__Work to complete__.
Every record below must come back exactly as given.

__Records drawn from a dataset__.
☆ ☆ ☆ ☆ ☆
-- ==== Sys2Proof/Machine/Step.lean ====
section
/-! DEFINITION. The step: the command at the front of the queue, or a millisecond of the timebase. -/

namespace Sys2Proof.Machine

/-- One step (log 1): the command at the front acts with the rest of the queue waiting; with nothing
waiting, one millisecond passes. -/
def step (s : State) : Host.Outcome State Fault Refusal :=
  match s.pending with
  | c :: rest => exec c { s with pending := rest }
  | [] => .next (tick s)

/-- `s` with the command that the word spells at the front of its queue. -/
def State.withFetchWord (s : State) (nbits w : Nat) : State :=
  match decodeTableWord nbits w with
  | some c => { s with pending := c :: s.pending }
  | none => s

end Sys2Proof.Machine
end

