/-- The path controller as the module has left ATTACHED; `p` holds the new module state (R75, R85, R86, R95,
R97, R98). -/
def Part.pathLost (p : Part) : Path :=
  match p.path.service with
  | .radio => p.pathStranded
  | .proving => p.pathFibre
  | .returning => p.pathFibre
  | .forcedRadio => p.path.inState .forcedRadio fun _ => blocked .noRadio
  | .forcedFibre =>
    { p.path with classes := PerClass.ofFn fun c =>
        if (p.path.classes.get c).sub = .draining then onFibre else p.path.classes.get c }
  | .fibre | .suspect | .stranded => p.path

/-- A transfer that owes the answer timer no longer does (R116). -/
def unanswered (t : Transfer) : Transfer :=
  { t with owes := if t.owes = .answer then .nothing else t.owes }

/-- The radio link controller as it enters ABSENT, RECOVERING or STARTING (R106, R107, R110, R111). -/
def Radio.restarted (new : Module) (now : Nat) (r : Radio) : Radio :=
  { r with
    state := new, rpwr := new = .starting
    start := if new = .starting then some (now + 20000) else none
    recover := if new = .recovering then some (now + 2000) else none
    silence := none, detach := none, phase := .none, answer := none, retry := none, reattempt := none
    outstanding := [], timeouts := 0, control := none
    lane := if new = .starting then r.lane.map unanswered else none }

/-- A class drains only in RETURNING and FORCED_FIBRE, and only while the module is ATTACHED (R78, R95,
R98). -/
def Part.DrainsOnAir (p : Part) : Prop :=
  ∀ c, (p.path.classes.get c).sub = .draining →
    p.radio.state = .attached ∧ (p.path.service = .returning ∨ p.path.service = .forcedFibre)

/-! ### Messages -/

/-- The row of an inbound message that has passed its checks (R122). -/
def Inbound.row : Inbound → Instr
  | .ready fw mb => .ready fw mb
  | .attachOk sid g b => .attachOk sid g b
  | .attachFail r => .attachFail r
  | .detached c => .detached c
  | .signalReport q g b => .signalReport q g b
  | .upAccept l b => .upAccept l b
  | .upReject l r => .upReject l r
  | .resetNotice => .resetNotice
  | .dataDown h f => .dataDown h f

/-- A payload has the length of its type, and the type is inbound (R121, checks 4 and 5). -/
def Fits (type : Byte) (payload : List Byte) : Prop :=
  type = 0x81 ∧ payload.length = 5 ∨ type = 0x82 ∧ payload.length = 7 ∨
    (type = 0x83 ∨ type = 0x84 ∨ type = 0x86 ∨ type = 0x87) ∧ payload.length = 1 ∨
    type = 0x85 ∧ payload.length = 4 ∨ type = 0x8F ∧ payload = [] ∨
    type = 0x90 ∧ 12 ≤ payload.length ∧ field payload 8 2 = payload.length - 12

/-- The message passes the checks of R121. -/
structure Passes (m : RawMessage) : Prop where
  stops : m.stopBits = true
  long : 10 ≤ m.bytes.length ∧ m.bytes.length ≤ 1558
  length : m.bytes.length = 10 + field m.bytes 2 2
  check : field m.bytes (m.bytes.length - 2) 2 = (crc16 (m.bytes.take (m.bytes.length - 2))).toNat
  payload : Fits (m.bytes.getD 0 0) ((m.bytes.take (m.bytes.length - 2)).drop 8)

/-! ### Shedding -/

/-- Shed status after a grant, from the status `was` before (R164). -/
def shedBy (grant : Nat) (was : PerClass Bool) : PerClass Bool :=
  { was with
    interactive := if was.interactive then grant < 384 else grant < 256
    bulk := if was.bulk then grant < 1536 else grant < 1024 }

/-- The path controller as shed status has changed from `was` to what `p` holds (R80, R96). -/
def Part.pathShedding (was : PerClass Bool) (p : Part) : Path :=
  let turned (c : ServiceClass) : Bool := was.get c != p.relay.shed.get c
  let words : Path := { p.path with
    classes := PerClass.ofFn fun c =>
      if turned c && (p.path.classes.get c).sub = .onRadio then onRadio (p.relay.shed.get c)
      else p.path.classes.get c }
  let handed : Path := { p.path with
    classes := PerClass.ofFn fun c =>
      if turned c && p.relay.shed.get c && (p.path.classes.get c).sub = .draining then onFibre
      else p.path.classes.get c }
  match p.path.service with
  | .radio => words
  | .proving => words
  | .forcedRadio => if p.radio.state = .attached then words else p.path
  | .returning => if handed = p.path then p.path else handed.returned
  | .forcedFibre => handed
  | .fibre | .suspect | .stranded => p.path

/-- A class on FIBRE has no frame queued (R79). -/
def Part.FibreIsEmpty (p : Part) : Prop :=
  ∀ c, (p.path.classes.get c).word = .fibre → p.relay.queues.get c = []

/-! ### What holds after every event -/

/-- Radio demand is on, with the linger timer idle, while one of the wants of R112 holds; where it is on
without one the linger timer runs. -/
def Part.DemandFollows (p : Part) : Prop :=
  (p.wants = true → p.radio.demand = true ∧ p.radio.linger = none) ∧
    (p.wants = false → p.radio.demand = true → p.radio.linger.isSome = true)

/-- The automatic restart run goes exactly while the service state is RADIO and the verdict BAD, with no
restart window active and the interval not 0 (R47). -/
def Part.RunFollows (p : Part) : Prop :=
  p.optical.run.isSome = true ↔
    p.path.service = .radio ∧ p.path.verdict = .bad ∧ p.optical.window = .none ∧
      p.optical.settings.interval ≠ 0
☆ ☆ ☆ ☆ ☆
__Result of the task__.
-- ==== Sys2Proof/Machine/Step.lean ====
section
/-! DEFINITION. The step: the command at the front of the queue, or a millisecond of the timebase. -/

namespace Sys2Proof.Machine

/-- One step (log 1): the command at the front acts with the rest of the queue waiting; with nothing
waiting, one millisecond passes. -/
def step (s : State) : Host.Outcome State Fault Refusal :=
  match s.pending with
  | c :: rest => exec c { s with pending := rest }
  | [] => .next (tick s)

/-- `s` with the command that the word spells at the front of its queue. -/
def State.withFetchWord (s : State) (nbits w : Nat) : State :=
  match decodeTableWord nbits w with
  | some c => { s with pending := c :: s.pending }
  | none => s

end Sys2Proof.Machine
end

/-- The path controller as the module has left ATTACHED; `p` holds the new module state (R75, R85, R86, R95,
R97, R98). -/
def Part.pathLost (p : Part) : Path :=
  match p.path.service with
  | .radio => p.pathStranded
  | .proving => p.pathFibre
  | .returning => p.pathFibre
  | .forcedRadio => p.path.inState .forcedRadio fun _ => blocked .noRadio
  | .forcedFibre =>
    { p.path with classes := PerClass.ofFn fun c =>
        if (p.path.classes.get c).sub = .draining then onFibre else p.path.classes.get c }
  | .fibre | .suspect | .stranded => p.path

/-- A transfer that owes the answer timer no longer does (R116). -/
def unanswered (t : Transfer) : Transfer :=
  { t with owes := if t.owes = .answer then .nothing else t.owes }

/-- The radio link controller as it enters ABSENT, RECOVERING or STARTING (R106, R107, R110, R111). -/
def Radio.restarted (new : Module) (now : Nat) (r : Radio) : Radio :=
  { r with
    state := new, rpwr := new = .starting
    start := if new = .starting then some (now + 20000) else none
    recover := if new = .recovering then some (now + 2000) else none
    silence := none, detach := none, phase := .none, answer := none, retry := none, reattempt := none
    outstanding := [], timeouts := 0, control := none
    lane := if new = .starting then r.lane.map unanswered else none }

/-- A class drains only in RETURNING and FORCED_FIBRE, and only while the module is ATTACHED (R78, R95,
R98). -/
def Part.DrainsOnAir (p : Part) : Prop :=
  ∀ c, (p.path.classes.get c).sub = .draining →
    p.radio.state = .attached ∧ (p.path.service = .returning ∨ p.path.service = .forcedFibre)

/-! ### Messages -/

/-- The row of an inbound message that has passed its checks (R122). -/
def Inbound.row : Inbound → Instr
  | .ready fw mb => .ready fw mb
  | .attachOk sid g b => .attachOk sid g b
  | .attachFail r => .attachFail r
  | .detached c => .detached c
  | .signalReport q g b => .signalReport q g b
  | .upAccept l b => .upAccept l b
  | .upReject l r => .upReject l r
  | .resetNotice => .resetNotice
  | .dataDown h f => .dataDown h f

/-- A payload has the length of its type, and the type is inbound (R121, checks 4 and 5). -/
def Fits (type : Byte) (payload : List Byte) : Prop :=
  type = 0x81 ∧ payload.length = 5 ∨ type = 0x82 ∧ payload.length = 7 ∨
    (type = 0x83 ∨ type = 0x84 ∨ type = 0x86 ∨ type = 0x87) ∧ payload.length = 1 ∨
    type = 0x85 ∧ payload.length = 4 ∨ type = 0x8F ∧ payload = [] ∨
    type = 0x90 ∧ 12 ≤ payload.length ∧ field payload 8 2 = payload.length - 12

/-- The message passes the checks of R121. -/
structure Passes (m : RawMessage) : Prop where
  stops : m.stopBits = true
  long : 10 ≤ m.bytes.length ∧ m.bytes.length ≤ 1558
  length : m.bytes.length = 10 + field m.bytes 2 2
  check : field m.bytes (m.bytes.length - 2) 2 = (crc16 (m.bytes.take (m.bytes.length - 2))).toNat
  payload : Fits (m.bytes.getD 0 0) ((m.bytes.take (m.bytes.length - 2)).drop 8)

/-! ### Shedding -/

/-- Shed status after a grant, from the status `was` before (R164). -/
def shedBy (grant : Nat) (was : PerClass Bool) : PerClass Bool :=
  { was with
    interactive := if was.interactive then grant < 384 else grant < 256
    bulk := if was.bulk then grant < 1536 else grant < 1024 }

/-- The path controller as shed status has changed from `was` to what `p` holds (R80, R96). -/
def Part.pathShedding (was : PerClass Bool) (p : Part) : Path :=
  let turned (c : ServiceClass) : Bool := was.get c != p.relay.shed.get c
  let words : Path := { p.path with
    classes := PerClass.ofFn fun c =>
      if turned c && (p.path.classes.get c).sub = .onRadio then onRadio (p.relay.shed.get c)
      else p.path.classes.get c }
  let handed : Path := { p.path with
    classes := PerClass.ofFn fun c =>
      if turned c && p.relay.shed.get c && (p.path.classes.get c).sub = .draining then onFibre
      else p.path.classes.get c }
  match p.path.service with
  | .radio => words
  | .proving => words
  | .forcedRadio => if p.radio.state = .attached then words else p.path
  | .returning => if handed = p.path then p.path else handed.returned
  | .forcedFibre => handed
  | .fibre | .suspect | .stranded => p.path

/-- A class on FIBRE has no frame queued (R79). -/
def Part.FibreIsEmpty (p : Part) : Prop :=
  ∀ c, (p.path.classes.get c).word = .fibre → p.relay.queues.get c = []

/-! ### What holds after every event -/

/-- Radio demand is on, with the linger timer idle, while one of the wants of R112 holds; where it is on
without one the linger timer runs. -/
def Part.DemandFollows (p : Part) : Prop :=
  (p.wants = true → p.radio.demand = true ∧ p.radio.linger = none) ∧
    (p.wants = false → p.radio.demand = true → p.radio.linger.isSome = true)

/-- The automatic restart run goes exactly while the service state is RADIO and the verdict BAD, with no
restart window active and the interval not 0 (R47). -/
def Part.RunFollows (p : Part) : Prop :=
  p.optical.run.isSome = true ↔
    p.path.service = .radio ∧ p.path.verdict = .bad ∧ p.optical.window = .none ∧
      p.optical.settings.interval ≠ 0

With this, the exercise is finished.